What the task asks –
Exactly the lines from the beginning of the material to the line with "unsigned maximum. -/" are to be repeated, both ends included.

Data for the task –
/-- `AND` (R138): Scalar bitwise AND. -/
def execAnd (t : Fin 68) (rd ra rb : BitVec 5) (s : State) :
    Host.Outcome State Fault Refusal :=
  run (issueOne t (.sr .and_ rd ra rb)) s

/-- `OR` (R138): Scalar bitwise OR. -/
def execOr (t : Fin 68) (rd ra rb : BitVec 5) (s : State) :
    Host.Outcome State Fault Refusal :=
  run (issueOne t (.sr .or_ rd ra rb)) s

/-- `XOR` (R138): Scalar bitwise XOR. -/
def execXor (t : Fin 68) (rd ra rb : BitVec 5) (s : State) :
    Host.Outcome State Fault Refusal :=
  run (issueOne t (.sr .xor rd ra rb)) s

/-- `SHL` (R138): Scalar shift left by RB modulo 64. -/
def execShl (t : Fin 68) (rd ra rb : BitVec 5) (s : State) :
    Host.Outcome State Fault Refusal :=
  run (issueOne t (.sr .shl rd ra rb)) s

/-- `SHR` (R138): Scalar logical shift right. -/
def execShr (t : Fin 68) (rd ra rb : BitVec 5) (s : State) :
    Host.Outcome State Fault Refusal :=
  run (issueOne t (.sr .shr rd ra rb)) s

/-- `SRA` (R138): Scalar arithmetic shift right. -/
def execSra (t : Fin 68) (rd ra rb : BitVec 5) (s : State) :
    Host.Outcome State Fault Refusal :=
  run (issueOne t (.sr .sra rd ra rb)) s

/-- `SLT` (R138): Scalar signed less-than compare. -/
def execSlt (t : Fin 68) (rd ra rb : BitVec 5) (s : State) :
    Host.Outcome State Fault Refusal :=
  run (issueOne t (.sr .slt rd ra rb)) s

/-- `SLTU` (R138): Scalar unsigned less-than compare. -/
def execSltu (t : Fin 68) (rd ra rb : BitVec 5) (s : State) :
    Host.Outcome State Fault Refusal :=
  run (issueOne t (.sr .sltu rd ra rb)) s

/-- `SEQ` (R138): Scalar equality compare. -/
def execSeq (t : Fin 68) (rd ra rb : BitVec 5) (s : State) :
    Host.Outcome State Fault Refusal :=
  run (issueOne t (.sr .seq rd ra rb)) s

/-- `MIN` (R138): Scalar signed minimum. -/
def execMin (t : Fin 68) (rd ra rb : BitVec 5) (s : State) :
    Host.Outcome State Fault Refusal :=
  run (issueOne t (.sr .min_ rd ra rb)) s

/-- `MAX` (R138): Scalar signed maximum. -/
def execMax (t : Fin 68) (rd ra rb : BitVec 5) (s : State) :
    Host.Outcome State Fault Refusal :=
  run (issueOne t (.sr .max_ rd ra rb)) s

/-- `MINU` (R138): Scalar unsigned minimum. -/
def execMinu (t : Fin 68) (rd ra rb : BitVec 5) (s : State) :
    Host.Outcome State Fault Refusal :=
  run (issueOne t (.sr .minu rd ra rb)) s

/-- `MAXU` (R138): Scalar unsigned maximum. -/
def execMaxu (t : Fin 68) (rd ra rb : BitVec 5) (s : State) :
    Host.Outcome State Fault Refusal :=
  run (issueOne t (.sr .maxu rd ra rb)) s

/-- `MUL` (R138): Scalar low 64-bit product. -/
def execMul (t : Fin 68) (rd ra rb : BitVec 5) (s : State) :
    Host.Outcome State Fault Refusal :=
  run (issueOne t (.sr .mul rd ra rb)) s

/-- `MULH` (R138): Scalar high 64 bits of the signed product. -/
def execMulh (t : Fin 68) (rd ra rb : BitVec 5) (s : State) :
    Host.Outcome State Fault Refusal :=
  run (issueOne t (.sr .mulh rd ra rb)) s

/-- `MULHU` (R138): Scalar high 64 bits of the unsigned product. -/
def execMulhu (t : Fin 68) (rd ra rb : BitVec 5) (s : State) :
    Host.Outcome State Fault Refusal :=
  run (issueOne t (.sr .mulhu rd ra rb)) s

/-- `DIV` (R139): Scalar signed division rounded toward zero, with the defined results for zero divisors and overflow.
-/
def execDiv (t : Fin 68) (rd ra rb : BitVec 5) (s : State) :
    Host.Outcome State Fault Refusal :=
  run (issueOne t (.sr .div rd ra rb)) s

/-- `DIVU` (R139): Scalar unsigned division. -/
def execDivu (t : Fin 68) (rd ra rb : BitVec 5) (s : State) :
    Host.Outcome State Fault Refusal :=
  run (issueOne t (.sr .divu rd ra rb)) s

/-- `REM` (R139): Scalar signed remainder with the sign of RA. -/
def execRem (t : Fin 68) (rd ra rb : BitVec 5) (s : State) :
    Host.Outcome State Fault Refusal :=
  run (issueOne t (.sr .rem_ rd ra rb)) s

/-- `REMU` (R139): Scalar unsigned remainder. -/
def execRemu (t : Fin 68) (rd ra rb : BitVec 5) (s : State) :
    Host.Outcome State Fault Refusal :=
  run (issueOne t (.sr .remu rd ra rb)) s

/-- `ADDI` (R138): Scalar add of a sign-extended immediate. -/
def execAddi (t : Fin 68) (rd ra : BitVec 5) (imm : BitVec 16) (s : State) :
    Host.Outcome State Fault Refusal :=
  run (issueOne t (.si .addi rd ra imm)) s

/-- `ANDI` (R138): Scalar AND with a zero-extended immediate. -/
def execAndi (t : Fin 68) (rd ra : BitVec 5) (imm : BitVec 16) (s : State) :
    Host.Outcome State Fault Refusal :=
  run (issueOne t (.si .andi rd ra imm)) s

/-- `ORI` (R138): Scalar OR with a zero-extended immediate. -/
def execOri (t : Fin 68) (rd ra : BitVec 5) (imm : BitVec 16) (s : State) :
    Host.Outcome State Fault Refusal :=
  run (issueOne t (.si .ori rd ra imm)) s

/-- `XORI` (R138): Scalar XOR with a zero-extended immediate. -/
def execXori (t : Fin 68) (rd ra : BitVec 5) (imm : BitVec 16) (s : State) :
    Host.Outcome State Fault Refusal :=
  run (issueOne t (.si .xori rd ra imm)) s

/-- `SHLI` (R138): Scalar shift left by an immediate. -/
def execShli (t : Fin 68) (rd ra : BitVec 5) (imm : BitVec 16) (s : State) :
    Host.Outcome State Fault Refusal :=
  run (issueOne t (.si .shli rd ra imm)) s

/-- `SHRI` (R138): Scalar logical shift right by an immediate. -/
def execShri (t : Fin 68) (rd ra : BitVec 5) (imm : BitVec 16) (s : State) :
    Host.Outcome State Fault Refusal :=
  run (issueOne t (.si .shri rd ra imm)) s

/-- `SRAI` (R138): Scalar arithmetic shift right by an immediate. -/
def execSrai (t : Fin 68) (rd ra : BitVec 5) (imm : BitVec 16) (s : State) :
    Host.Outcome State Fault Refusal :=
  run (issueOne t (.si .srai rd ra imm)) s

/-- `LUI` (R138): Scalar load of a sign-extended immediate shifted left by 16. -/
def execLui (t : Fin 68) (rd ra : BitVec 5) (imm : BitVec 16) (s : State) :
    Host.Outcome State Fault Refusal :=
  run (issueOne t (.si .lui rd ra imm)) s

Result for this task –
/-- `AND` (R138): Scalar bitwise AND. -/
def execAnd (t : Fin 68) (rd ra rb : BitVec 5) (s : State) :
    Host.Outcome State Fault Refusal :=
  run (issueOne t (.sr .and_ rd ra rb)) s

/-- `OR` (R138): Scalar bitwise OR. -/
def execOr (t : Fin 68) (rd ra rb : BitVec 5) (s : State) :
    Host.Outcome State Fault Refusal :=
  run (issueOne t (.sr .or_ rd ra rb)) s

/-- `XOR` (R138): Scalar bitwise XOR. -/
def execXor (t : Fin 68) (rd ra rb : BitVec 5) (s : State) :
    Host.Outcome State Fault Refusal :=
  run (issueOne t (.sr .xor rd ra rb)) s

/-- `SHL` (R138): Scalar shift left by RB modulo 64. -/
def execShl (t : Fin 68) (rd ra rb : BitVec 5) (s : State) :
    Host.Outcome State Fault Refusal :=
  run (issueOne t (.sr .shl rd ra rb)) s

/-- `SHR` (R138): Scalar logical shift right. -/
def execShr (t : Fin 68) (rd ra rb : BitVec 5) (s : State) :
    Host.Outcome State Fault Refusal :=
  run (issueOne t (.sr .shr rd ra rb)) s

/-- `SRA` (R138): Scalar arithmetic shift right. -/
def execSra (t : Fin 68) (rd ra rb : BitVec 5) (s : State) :
    Host.Outcome State Fault Refusal :=
  run (issueOne t (.sr .sra rd ra rb)) s

/-- `SLT` (R138): Scalar signed less-than compare. -/
def execSlt (t : Fin 68) (rd ra rb : BitVec 5) (s : State) :
    Host.Outcome State Fault Refusal :=
  run (issueOne t (.sr .slt rd ra rb)) s

/-- `SLTU` (R138): Scalar unsigned less-than compare. -/
def execSltu (t : Fin 68) (rd ra rb : BitVec 5) (s : State) :
    Host.Outcome State Fault Refusal :=
  run (issueOne t (.sr .sltu rd ra rb)) s

/-- `SEQ` (R138): Scalar equality compare. -/
def execSeq (t : Fin 68) (rd ra rb : BitVec 5) (s : State) :
    Host.Outcome State Fault Refusal :=
  run (issueOne t (.sr .seq rd ra rb)) s

/-- `MIN` (R138): Scalar signed minimum. -/
def execMin (t : Fin 68) (rd ra rb : BitVec 5) (s : State) :
    Host.Outcome State Fault Refusal :=
  run (issueOne t (.sr .min_ rd ra rb)) s

/-- `MAX` (R138): Scalar signed maximum. -/
def execMax (t : Fin 68) (rd ra rb : BitVec 5) (s : State) :
    Host.Outcome State Fault Refusal :=
  run (issueOne t (.sr .max_ rd ra rb)) s

/-- `MINU` (R138): Scalar unsigned minimum. -/
def execMinu (t : Fin 68) (rd ra rb : BitVec 5) (s : State) :
    Host.Outcome State Fault Refusal :=
  run (issueOne t (.sr .minu rd ra rb)) s

/-- `MAXU` (R138): Scalar unsigned maximum. -/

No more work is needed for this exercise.